/-- R207: an SWAIT of the main program whose counter shows at least VALUE subtracts it, and nothing freezes; otherwise a
stall freezes the module and nothing is subtracted. The counter shows what was recorded before the last two cycles
(`tokVisible`); `tokSum` is its value with every recorded increment, which the cap of R206 limits. An SWAIT with VALUE 0
never stalls. -/
def Obligations.SwaitSubtractsOrStalls : Prop :=
  ∀ (x : SlotCtx) (ctr value : Nat) (s : State) (g : Nat), reaches s.toBlock x g →
    x.tag = 0 → ctr < 240 → value < 2 ^ 32 →
    (value ≤ tokVisible s.toBlock g ctr →
      answers (.swait x ctr value) s (fun t =>
        tokSum t g ctr = tokSum s.toBlock g ctr - value ∧
        tokVal t g ctr = min (2 ^ 32 - 1) (tokSum s.toBlock g ctr - value) ∧ t.freeze = none ∧
        ∀ h c, c < 256 → (h, c) ≠ (g, ctr) → tokVal t h c = tokVal s.toBlock h c)) ∧
    (tokVisible s.toBlock g ctr < value →
      exec (.swait x ctr value) s = .next { s with
        freeze := some { kind := .stall, bundle := false, held := [], gals := [g], ctr, value } }) ∧
    (value = 0 → answers (.swait x ctr value) s (fun t => t.freeze = none ∧ tokSum t g ctr = tokSum s.toBlock g ctr))

/-- R217: CHECKED of the main program sets the modes that come into force at the next bundle; the modes in force stay
until then. R369: in the rebuild of a takeover it is a program fault and nothing more.
R218, R91: CWAKE on a running gallery starts the ramp up of each alcove in its mask that is gated or ramps down; one
whose floor holds its frozen value is there at once and its gap starts anew; no other keeper changes; a frozen floor of
0 leaves nothing to ramp. On a gallery whose clock is stopped it restarts the clock and notes what to wake. -/
def Obligations.CheckedAndCwakeSetModesAndRamps : Prop :=
  ((∀ (x : SlotCtx) (a q : Nat) (s : State), s.freeze = none → x.tag = 0 →
    (rebuilding s.toBlock = false →
      exec (.checked x a q) s = .next { s with gals := { s.gals with nextPair := some (a % 2 == 1, q % 2 == 1) } }) ∧
    (rebuilding s.toBlock = true → exec (.checked x a q) s = .next { s with
      toBlock := logFault .program 255 x.bundle 0x369 x.tag s.toBlock })) ∧
  (∀ (b : Block) (a q : Bool), b.gals.nextPair = some (a, q) →
    (takePairing b).gals.alcPair = a ∧ (takePairing b).gals.quadPair = q ∧ (takePairing b).gals.nextPair = none) ∧
  (∀ b : Block, b.gals.nextPair = none → takePairing b = b)) ∧
  (∀ (x : SlotCtx) (mask ve : Nat) (s : State) (g : Nat), s.freeze = none → physOf s.toBlock x.gal = some g →
    ((gclk s.toBlock g).running = true →
      answers (.cwake x mask ve) s (fun t =>
        ∀ h a, a < 8 →
          let k := keeper s.toBlock h a
          (h = g → mask.testBit a = true → (k.phase = .gated ∨ k.phase = .rampDown) →
            keeper t h a = if k.frozen = 0 then { k with phase := .steady, gap := 0, ramp := 0 } else { k with phase := .rampUp }) ∧
          (h = g → mask.testBit a = true → k.phase = .steady → keeper t h a = { k with gap := 0 }) ∧
          (h ≠ g ∨ mask.testBit a = false ∨ k.phase = .rampUp → keeper t h a = k))) ∧
    ((gclk s.toBlock g).running = false →
      answers (.cwake x mask ve) s (fun t => (gclk t g).restarting = true ∧
        (gclk t g).wakeAlcoves = (gclk s.toBlock g).wakeAlcoves ||| mask % 256 ∧
        (gclk t g).wakeVe = ((gclk s.toBlock g).wakeVe || ve % 2 == 1) ∧ t.gals.keepers = s.gals.keepers)))

/-- R214: SIDE of the main program opens a window on its gallery, for the side sequencer of that gallery's hall, from the
cycle after the bundle for LENGTH cycles, in which no main bundle issues; a LENGTH of 0 opens none.
R215: when the queue of a hall is due for examination in its window, the first slice of the queue that fits is placed: it
leaves the queue, it starts now, and the values of its entry conditions are subtracted in the galleries that its bundles
name (the model's choice, log 80). Where none fits the window stays free, and nothing is subtracted. -/
def Obligations.SideWindowsTakeTheFirstFittingSlice : Prop :=
  (∀ (x : SlotCtx) (length mask ve : Nat) (s : State) (g : Nat), reaches s.toBlock x g → g < 50 →
    x.tag = 0 → rebuilding s.toBlock = false → length < 65536 →
    (length = 0 → exec (.side x length mask ve) s = .next s) ∧
    (0 < length → answers (.side x length mask ve) s (fun t =>
      (∃ w, t.side = s.side ++ [w] ∧ w.hall = galHall g ∧ w.start = cyc s.toBlock + 1 ∧
        w.stop = cyc s.toBlock + 1 + length ∧ w.gals = [g] ∧
        w.alcoves = mask % 256 ∧ w.ve = (ve % 2 == 1) ∧ w.examine = true ∧ w.slice = none) ∧
      t.clk.nextIssue = max s.clk.nextIssue (cyc s.toBlock + 1 + length)))) ∧
  (∀ (hall : Nat) (s : State) (w : SideWin), hall < 2 → halls s.toBlock = true → s.freeze = none →
    s.side.filter (fun w => w.hall == hall && placeDue (cyc s.toBlock) w) = [w] →
    (∀ q : SideSlice, (sideQueue s.toBlock hall).find? (sliceFits s.toBlock w) = some q → (∀ c ∈ q.conds, c.1 < 256) →
      answers (.sideSlicePlace hall) s (fun t =>
        sideQueue t hall = (sideQueue s.toBlock hall).erase q ∧
        { w with slice := some q, examine := false, due := cyc s.toBlock, sliceEnd := cyc s.toBlock + q.len } ∈ t.side ∧
        ∀ g ctr, ctr < 256 → tokSum t g ctr =
          if g ∈ sliceGals s.toBlock q.bundles.length q.bundles
            then tokSum s.toBlock g ctr - ((q.conds.filter (fun c => c.1 == ctr)).map (·.2)).sum
            else tokSum s.toBlock g ctr)) ∧
    ((sideQueue s.toBlock hall).find? (sliceFits s.toBlock w) = none →
      answers (.sideSlicePlace hall) s (fun t =>
        sideQueue t hall = sideQueue s.toBlock hall ∧ { w with slice := none, examine := false } ∈ t.side ∧ t.tok = s.tok)))

/-- R211 step 1: SBOUND of a program that issues ends the issue of bundles and begins the drain of the step.
R193, R194, R196, R207: a bundle that is due issues, the next one of the run list: it leaves the program, the bundle
after it is due 1 + IDLE cycles later, it counts, and its slots take effect in order on that state, each on the
galleries that the bundle names. A bundle whose header is wrong does nothing but a program fault. A bundle with an SWAIT
issues when every gallery shows the value, which is subtracted first; otherwise the module stalls and nothing of the
bundle issues.
R193: what a slot of a bundle does on a gallery that it reaches is what the command of its opcode and fields does; the
SWAIT has done its work when the bundle issues. Outside the bundles of a takeover's rebuild, with the words of the
bundle good in both copies, no CHECKED pending and no injection armed at the fetch or the hall bridge. -/
def Obligations.BundlesIssueUntilSbound : Prop :=
  (∀ s : State, s.freeze = none → rebuilding s.toBlock = false → s.prog.issuing = true →
    exec .sbound s = .next { s with
      bnd := { s.bnd with phase := .draining, sboundTick := s.clk.tick }, prog := { s.prog with issuing := false } }) ∧
  (∀ s : State, mayIssue s.toBlock = true → s.clk.nextIssue ≤ cyc s.toBlock → s.prog.runList ≠ [] → s.gals.nextPair = none →
    injects s.toBlock 0x09 (domLoc 10) = false → injects s.toBlock 0x0A (domLoc 10) = false →
    injects s.toBlock 0x0F (domLoc 8) = false →
    let h := leNat (bufBytes s.toBlock s.prog.offset 8)
    let b := bufBytes s.toBlock s.prog.offset (8 * max 1 (fld h 0 8))
    let slots := rawSlots (fld h 8 7) b
    let xs := bundleCtxs s.toBlock 0 s.prog.offset s.prog.lastBank h
    let gals := xs.filterMap (fun x => physOf s.toBlock x.gal)
    (∀ w ∈ range' (s.prog.offset / 8) (max 1 (fld h 0 8)), w ∉ s.prog.badA ∧ w ∉ s.prog.badB) →
    (∀ b : Block, (advanceBundle h b).clk.nextIssue = cyc b + 1 + fld h 24 16 ∧
      (advanceBundle h b).clk.issued = b.clk.issued + 1) ∧
    (bundleBad h = true → exec .bundleIssue s = .next { s with
      toBlock := logFault .program 255 s.prog.offset 0x194 0 (advanceBundle h s.toBlock) }) ∧
    (bundleBad h = false → xs ≠ [] →
      (bundleWait slots = none → exec .bundleIssue s = .next { s with
        toBlock := forEach slots (runSlot xs) (advanceBundle h s.toBlock) }) ∧
      (∀ ctr v, bundleWait slots = some (ctr, v) → (∀ g ∈ gals, (gclk s.toBlock g).running = true) →
        ((∀ g ∈ gals, v ≤ tokVisible s.toBlock g ctr) → exec .bundleIssue s = .next { s with
          toBlock := forEach slots (runSlot xs) (advanceBundle h (waitTake gals ctr v s.toBlock)) }) ∧
        ((∃ g ∈ gals, tokVisible s.toBlock g ctr < v) → exec .bundleIssue s = .next { s with
          freeze := some { kind := .stall, bundle := true, held := [], gals, ctr, value := v } })))) ∧
  (∀ (s : State) (x : SlotCtx) (c : Nat × Nat) (i : Instr) (g : Nat), slotOf s.toBlock x c = some i →
    reaches s.toBlock x g → rebuilding s.toBlock = false →
    ((∀ ctr v, i ≠ .swait x ctr v) → exec i s = .next { s with toBlock := runSlot [x] c s.toBlock }) ∧
    (∀ ctr v, i = .swait x ctr v → ctrOk x.tag ctr = true → runSlot [x] c s.toBlock = s.toBlock))
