@[simp] theorem runEmpty_mem (x1) (x2) (x3 : Block) : (runEmpty x1 x2 x3).mem.bytes = x3.mem.bytes := by
  unfold runEmpty
  extract_lets y0
  split
  · rename_i y1 y2
    refine (slotFault_mem ..).trans ?_
    rfl
  · rename_i y3 y4
    refine (doSbound_mem ..).trans ?_
    rfl
  · rename_i y5 y6 y7 y8 y9 y10
    refine ite_mem ?_ ?_
    · refine (slotFault_mem ..).trans ?_
      rfl
    · rfl
  · rename_i y11 y12 y13 y14 y15
    refine ite_mem ?_ ?_
    · refine (slotFault_mem ..).trans ?_
      rfl
    · rfl
  · rename_i y16 y17 y18 y19 y20 y21
    rfl

@[simp] theorem slotNone_mem (x1) (x2) (x3 : Block) : (slotNone x1 x2 x3).mem.bytes = x3.mem.bytes := by
  unfold slotNone
  refine ite_mem ?_ ?_
  · refine (forEach_mem _ _ _ ?_).trans ?_
    · intros y0 y1
      refine (doUnlisted_mem ..).trans ?_
      rfl
    · rfl
  · split
    · rename_i y2
      rfl
    · rename_i y3 y4 y5
      refine (slotFault_mem ..).trans ?_
      rfl

@[simp] theorem runSlot_wf {x1} {x2} {x3 : Block} (h : mapWf 0 x3.mem.bytes = true) : mapWf 0 (runSlot x1 x2 x3).mem.bytes = true := by
  unfold runSlot
  split
  · rename_i y0
    exact h
  · rename_i y1 y2 y3
    split
    · rename_i y4 y5
      refine wf_eq (slotNone_mem ..) ?_
      exact h
    · rename_i y6 y7 y8 y9 y10 y11
      refine wf_eq (sideOn_mem ..) ?_
      exact h
    · rename_i y12 y13 y14 y15 y16
      refine ite_wf ?_ ?_
      · exact h
      · refine wf_eq (doSwait_mem ..) ?_
        exact h
    · rename_i y17 y18 y19 y20 y21
      refine ite_wf ?_ ?_
      · refine doSlot_wf ?_
        exact h
      · refine forEach_wf _ _ _ ?_ ?_
        · exact h
        · intros y22 y23 y24
          split
          · rename_i y25 y26 y27
            refine doSlot_wf ?_
            exact y24
          · rename_i y28 y29
            exact y24

@[simp] theorem issueSlots_wf {x1} {x2} {x3 : Block} (h : mapWf 0 x3.mem.bytes = true) : mapWf 0 (issueSlots x1 x2 x3).mem.bytes = true := by
  unfold issueSlots
  extract_lets y0 y1 y2 y3
  have h4 : mapWf 0 y2.mem.bytes = true := by
    unfold y2
    refine wf_eq (bridgeFlit_mem ..) ?_
    refine wf_eq (advanceBundle_mem ..) ?_
    exact h
  clear_value y2
  refine ite_wf ?_ ?_
  · refine wf_eq (logFault_mem ..) ?_
    exact h4
  · refine ite_wf ?_ ?_
    · refine forEach_wf _ _ _ ?_ ?_
      · exact h4
      · intros y5 y6 y7
        refine wf_eq (runEmpty_mem ..) ?_
        exact y7
    · refine forEach_wf _ _ _ ?_ ?_
      · exact h4
      · intros y8 y9 y10
        refine runSlot_wf ?_
        exact y10

@[simp] theorem stallTake_wf {x1} {x2 : Block} (h : mapWf 0 x2.mem.bytes = true) : mapWf 0 (stallTake x1 x2).mem.bytes = true := by
  unfold stallTake
  extract_lets y0
  have h1 : mapWf 0 y0.mem.bytes = true := by
    unfold y0
    refine wf_eq (waitTake_mem ..) ?_
    exact h
  clear_value y0
  split
  · rename_i y2 y3
    exact h1
  · rename_i y4 y5 y6
    dsimp -zeta only
    extract_lets y7 y8
    have h9 : mapWf 0 y7.mem.bytes = true := by
      unfold y7
      refine forEach_wf _ _ _ ?_ ?_
      · dsimp -zeta only
        exact h1
      · intros y10 y11 y12
        refine doHeld_wf ?_
        exact y12
    clear_value y7
    refine ite_wf ?_ ?_
    · refine issueSlots_wf ?_
      exact h9
    · exact h9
_ _ _ _ _
- [WHAT IS EXPECTED]:
Above are the records; please copy exactly their first line and each line after it through the line containing "tokSum t g ctr = tokSum s.toBlock g ctr - value", and no line after that.

- [EXERCISE ANSWER]:
/-- R207: an SWAIT of the main program whose counter shows at least VALUE subtracts it, and nothing freezes; otherwise a
stall freezes the module and nothing is subtracted. The counter shows what was recorded before the last two cycles
(`tokVisible`); `tokSum` is its value with every recorded increment, which the cap of R206 limits. An SWAIT with VALUE 0
never stalls. -/
def Obligations.SwaitSubtractsOrStalls : Prop :=
  ∀ (x : SlotCtx) (ctr value : Nat) (s : State) (g : Nat), reaches s.toBlock x g →
    x.tag = 0 → ctr < 240 → value < 2 ^ 32 →
    (value ≤ tokVisible s.toBlock g ctr →
      answers (.swait x ctr value) s (fun t =>
        tokSum t g ctr = tokSum s.toBlock g ctr - value ∧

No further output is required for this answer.